## WHAT YOU NEED TO DO
Only a number is wanted here: how many lines in the records below contain the string "without".

Saved entries

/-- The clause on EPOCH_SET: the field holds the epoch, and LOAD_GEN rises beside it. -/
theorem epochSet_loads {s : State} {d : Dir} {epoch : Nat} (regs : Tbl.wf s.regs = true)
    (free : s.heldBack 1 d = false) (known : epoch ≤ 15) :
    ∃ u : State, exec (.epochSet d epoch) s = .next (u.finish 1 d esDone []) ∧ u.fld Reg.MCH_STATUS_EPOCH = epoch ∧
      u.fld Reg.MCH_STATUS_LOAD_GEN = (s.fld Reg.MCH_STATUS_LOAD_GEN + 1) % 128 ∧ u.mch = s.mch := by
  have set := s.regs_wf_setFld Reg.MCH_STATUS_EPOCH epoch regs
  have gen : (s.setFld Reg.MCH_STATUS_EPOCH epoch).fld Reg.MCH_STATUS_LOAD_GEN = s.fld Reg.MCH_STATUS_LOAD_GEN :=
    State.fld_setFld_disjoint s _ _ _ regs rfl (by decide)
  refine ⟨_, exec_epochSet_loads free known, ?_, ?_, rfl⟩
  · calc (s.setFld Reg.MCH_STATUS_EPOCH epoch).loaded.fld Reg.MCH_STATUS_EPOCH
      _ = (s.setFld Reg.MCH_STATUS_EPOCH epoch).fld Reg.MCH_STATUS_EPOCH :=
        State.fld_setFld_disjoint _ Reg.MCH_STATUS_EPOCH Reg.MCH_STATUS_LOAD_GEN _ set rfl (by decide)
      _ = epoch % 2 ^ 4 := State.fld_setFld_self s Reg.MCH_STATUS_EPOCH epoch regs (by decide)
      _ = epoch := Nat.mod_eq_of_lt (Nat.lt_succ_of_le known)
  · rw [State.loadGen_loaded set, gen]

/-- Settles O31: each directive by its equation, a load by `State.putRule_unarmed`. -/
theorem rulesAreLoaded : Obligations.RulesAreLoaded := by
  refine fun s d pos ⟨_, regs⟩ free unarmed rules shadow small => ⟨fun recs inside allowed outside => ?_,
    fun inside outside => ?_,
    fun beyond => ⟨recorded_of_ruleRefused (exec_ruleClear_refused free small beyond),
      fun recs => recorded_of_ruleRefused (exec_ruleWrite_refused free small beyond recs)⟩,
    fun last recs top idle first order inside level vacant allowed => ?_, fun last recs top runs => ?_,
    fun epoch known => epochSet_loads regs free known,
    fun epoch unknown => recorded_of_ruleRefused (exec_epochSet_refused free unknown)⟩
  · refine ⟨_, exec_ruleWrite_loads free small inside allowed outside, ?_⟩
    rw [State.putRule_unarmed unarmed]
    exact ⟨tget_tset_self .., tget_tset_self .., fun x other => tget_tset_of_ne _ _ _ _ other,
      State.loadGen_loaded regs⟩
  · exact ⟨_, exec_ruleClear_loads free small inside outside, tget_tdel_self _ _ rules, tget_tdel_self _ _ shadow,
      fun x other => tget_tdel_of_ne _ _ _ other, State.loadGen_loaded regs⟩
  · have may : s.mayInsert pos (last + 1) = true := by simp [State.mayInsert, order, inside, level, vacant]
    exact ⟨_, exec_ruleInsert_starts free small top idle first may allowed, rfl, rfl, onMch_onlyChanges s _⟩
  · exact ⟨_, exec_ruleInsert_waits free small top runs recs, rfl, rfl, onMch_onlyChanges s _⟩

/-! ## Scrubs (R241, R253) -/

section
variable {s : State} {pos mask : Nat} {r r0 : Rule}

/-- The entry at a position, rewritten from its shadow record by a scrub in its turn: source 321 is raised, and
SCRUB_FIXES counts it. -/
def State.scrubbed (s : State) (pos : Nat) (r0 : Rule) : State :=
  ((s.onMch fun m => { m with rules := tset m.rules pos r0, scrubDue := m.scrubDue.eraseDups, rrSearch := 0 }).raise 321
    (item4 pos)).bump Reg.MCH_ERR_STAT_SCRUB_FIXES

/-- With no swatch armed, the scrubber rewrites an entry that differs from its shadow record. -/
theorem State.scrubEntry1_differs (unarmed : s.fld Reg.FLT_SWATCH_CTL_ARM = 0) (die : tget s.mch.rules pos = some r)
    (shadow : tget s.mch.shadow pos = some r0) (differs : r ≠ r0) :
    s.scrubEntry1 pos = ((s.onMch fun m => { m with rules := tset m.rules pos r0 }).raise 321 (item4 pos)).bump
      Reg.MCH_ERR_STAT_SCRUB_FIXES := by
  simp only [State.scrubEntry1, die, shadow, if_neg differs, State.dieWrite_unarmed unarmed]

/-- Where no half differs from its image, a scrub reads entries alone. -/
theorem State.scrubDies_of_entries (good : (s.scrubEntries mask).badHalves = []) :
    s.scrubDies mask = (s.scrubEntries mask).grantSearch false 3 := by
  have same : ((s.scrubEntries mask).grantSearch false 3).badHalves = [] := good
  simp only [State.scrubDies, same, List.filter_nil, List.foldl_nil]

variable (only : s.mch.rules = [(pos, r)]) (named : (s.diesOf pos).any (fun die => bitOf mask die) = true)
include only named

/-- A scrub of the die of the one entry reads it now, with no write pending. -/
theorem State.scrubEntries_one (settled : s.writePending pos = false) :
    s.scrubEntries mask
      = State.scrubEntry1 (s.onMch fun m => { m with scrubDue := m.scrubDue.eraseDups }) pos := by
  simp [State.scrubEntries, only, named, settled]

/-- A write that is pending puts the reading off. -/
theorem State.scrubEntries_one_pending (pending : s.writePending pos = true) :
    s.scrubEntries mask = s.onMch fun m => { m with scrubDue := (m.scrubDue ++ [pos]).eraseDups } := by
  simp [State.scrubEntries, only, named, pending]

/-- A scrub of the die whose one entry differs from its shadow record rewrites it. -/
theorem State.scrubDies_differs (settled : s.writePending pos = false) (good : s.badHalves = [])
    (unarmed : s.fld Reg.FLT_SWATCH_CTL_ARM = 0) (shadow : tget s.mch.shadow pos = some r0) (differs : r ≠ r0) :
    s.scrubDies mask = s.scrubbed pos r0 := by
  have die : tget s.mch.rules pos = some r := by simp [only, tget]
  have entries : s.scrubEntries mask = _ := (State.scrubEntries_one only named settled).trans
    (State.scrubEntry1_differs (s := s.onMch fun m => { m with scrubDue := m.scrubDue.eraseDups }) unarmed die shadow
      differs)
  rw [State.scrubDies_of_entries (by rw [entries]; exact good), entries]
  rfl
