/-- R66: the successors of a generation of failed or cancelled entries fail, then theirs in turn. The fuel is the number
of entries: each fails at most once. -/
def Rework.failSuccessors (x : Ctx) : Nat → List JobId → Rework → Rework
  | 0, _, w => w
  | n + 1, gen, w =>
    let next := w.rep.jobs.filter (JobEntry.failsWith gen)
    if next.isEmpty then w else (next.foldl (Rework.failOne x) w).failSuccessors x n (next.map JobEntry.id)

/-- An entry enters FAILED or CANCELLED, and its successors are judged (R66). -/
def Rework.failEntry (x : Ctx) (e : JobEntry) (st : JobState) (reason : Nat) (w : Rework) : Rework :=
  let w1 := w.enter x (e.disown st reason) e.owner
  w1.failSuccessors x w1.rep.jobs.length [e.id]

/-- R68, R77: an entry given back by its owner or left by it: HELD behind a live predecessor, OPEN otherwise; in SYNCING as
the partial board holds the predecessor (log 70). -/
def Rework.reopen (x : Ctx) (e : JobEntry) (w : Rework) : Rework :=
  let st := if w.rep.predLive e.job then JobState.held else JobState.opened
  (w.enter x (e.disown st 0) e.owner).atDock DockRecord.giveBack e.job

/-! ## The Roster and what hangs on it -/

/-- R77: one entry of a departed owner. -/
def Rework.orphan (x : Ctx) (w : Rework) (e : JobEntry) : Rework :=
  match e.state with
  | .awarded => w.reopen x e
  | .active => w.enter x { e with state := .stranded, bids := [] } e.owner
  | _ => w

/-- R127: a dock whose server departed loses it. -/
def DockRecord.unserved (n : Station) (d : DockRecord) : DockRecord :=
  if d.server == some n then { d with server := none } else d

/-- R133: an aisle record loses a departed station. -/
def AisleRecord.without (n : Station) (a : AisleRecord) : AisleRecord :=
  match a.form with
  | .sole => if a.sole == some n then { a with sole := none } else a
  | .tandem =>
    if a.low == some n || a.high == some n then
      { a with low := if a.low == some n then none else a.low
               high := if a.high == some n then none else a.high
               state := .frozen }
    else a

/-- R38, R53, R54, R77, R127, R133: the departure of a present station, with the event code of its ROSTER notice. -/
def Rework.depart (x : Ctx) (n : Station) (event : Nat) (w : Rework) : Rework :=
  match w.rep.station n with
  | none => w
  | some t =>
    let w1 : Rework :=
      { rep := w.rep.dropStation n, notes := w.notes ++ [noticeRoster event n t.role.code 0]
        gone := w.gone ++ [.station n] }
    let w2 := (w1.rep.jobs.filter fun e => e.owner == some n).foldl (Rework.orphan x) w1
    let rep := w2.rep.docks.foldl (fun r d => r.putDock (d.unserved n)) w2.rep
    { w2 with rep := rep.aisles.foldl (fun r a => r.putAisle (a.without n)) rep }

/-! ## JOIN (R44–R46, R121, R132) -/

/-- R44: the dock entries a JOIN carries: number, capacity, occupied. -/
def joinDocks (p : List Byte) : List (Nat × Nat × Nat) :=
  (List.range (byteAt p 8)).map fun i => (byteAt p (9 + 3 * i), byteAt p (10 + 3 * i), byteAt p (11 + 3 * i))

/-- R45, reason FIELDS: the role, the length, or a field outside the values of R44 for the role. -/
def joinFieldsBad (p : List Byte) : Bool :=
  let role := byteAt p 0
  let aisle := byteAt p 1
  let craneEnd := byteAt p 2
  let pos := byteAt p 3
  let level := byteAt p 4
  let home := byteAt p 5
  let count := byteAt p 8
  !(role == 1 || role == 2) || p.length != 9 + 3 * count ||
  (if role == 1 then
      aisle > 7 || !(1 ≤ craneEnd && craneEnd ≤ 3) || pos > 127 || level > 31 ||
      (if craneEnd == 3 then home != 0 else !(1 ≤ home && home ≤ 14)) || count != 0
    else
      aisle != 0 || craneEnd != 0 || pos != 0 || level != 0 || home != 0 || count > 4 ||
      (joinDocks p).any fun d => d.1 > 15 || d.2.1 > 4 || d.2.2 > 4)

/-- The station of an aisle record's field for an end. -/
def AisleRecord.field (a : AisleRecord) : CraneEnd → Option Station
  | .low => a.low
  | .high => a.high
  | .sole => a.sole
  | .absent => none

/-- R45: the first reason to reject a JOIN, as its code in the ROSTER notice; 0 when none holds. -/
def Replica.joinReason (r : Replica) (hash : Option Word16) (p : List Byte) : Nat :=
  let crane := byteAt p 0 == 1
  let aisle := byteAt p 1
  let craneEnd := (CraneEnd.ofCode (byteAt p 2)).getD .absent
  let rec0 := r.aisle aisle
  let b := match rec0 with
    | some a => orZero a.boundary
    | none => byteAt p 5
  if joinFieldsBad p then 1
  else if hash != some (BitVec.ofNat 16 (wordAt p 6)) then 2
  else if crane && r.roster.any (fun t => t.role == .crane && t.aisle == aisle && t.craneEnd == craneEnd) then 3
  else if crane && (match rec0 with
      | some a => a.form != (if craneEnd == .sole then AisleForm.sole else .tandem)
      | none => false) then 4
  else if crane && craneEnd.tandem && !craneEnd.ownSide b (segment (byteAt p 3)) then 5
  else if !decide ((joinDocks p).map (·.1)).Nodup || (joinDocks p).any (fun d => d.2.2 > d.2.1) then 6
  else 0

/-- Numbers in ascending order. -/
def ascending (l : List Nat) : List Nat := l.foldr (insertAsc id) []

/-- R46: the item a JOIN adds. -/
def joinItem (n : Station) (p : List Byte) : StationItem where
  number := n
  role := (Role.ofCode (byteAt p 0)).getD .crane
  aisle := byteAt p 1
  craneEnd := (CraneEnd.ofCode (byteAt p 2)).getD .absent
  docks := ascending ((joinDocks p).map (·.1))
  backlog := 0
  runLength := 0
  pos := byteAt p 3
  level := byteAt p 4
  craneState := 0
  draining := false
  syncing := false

## SOLUTION FOR THIS PROBLEM
2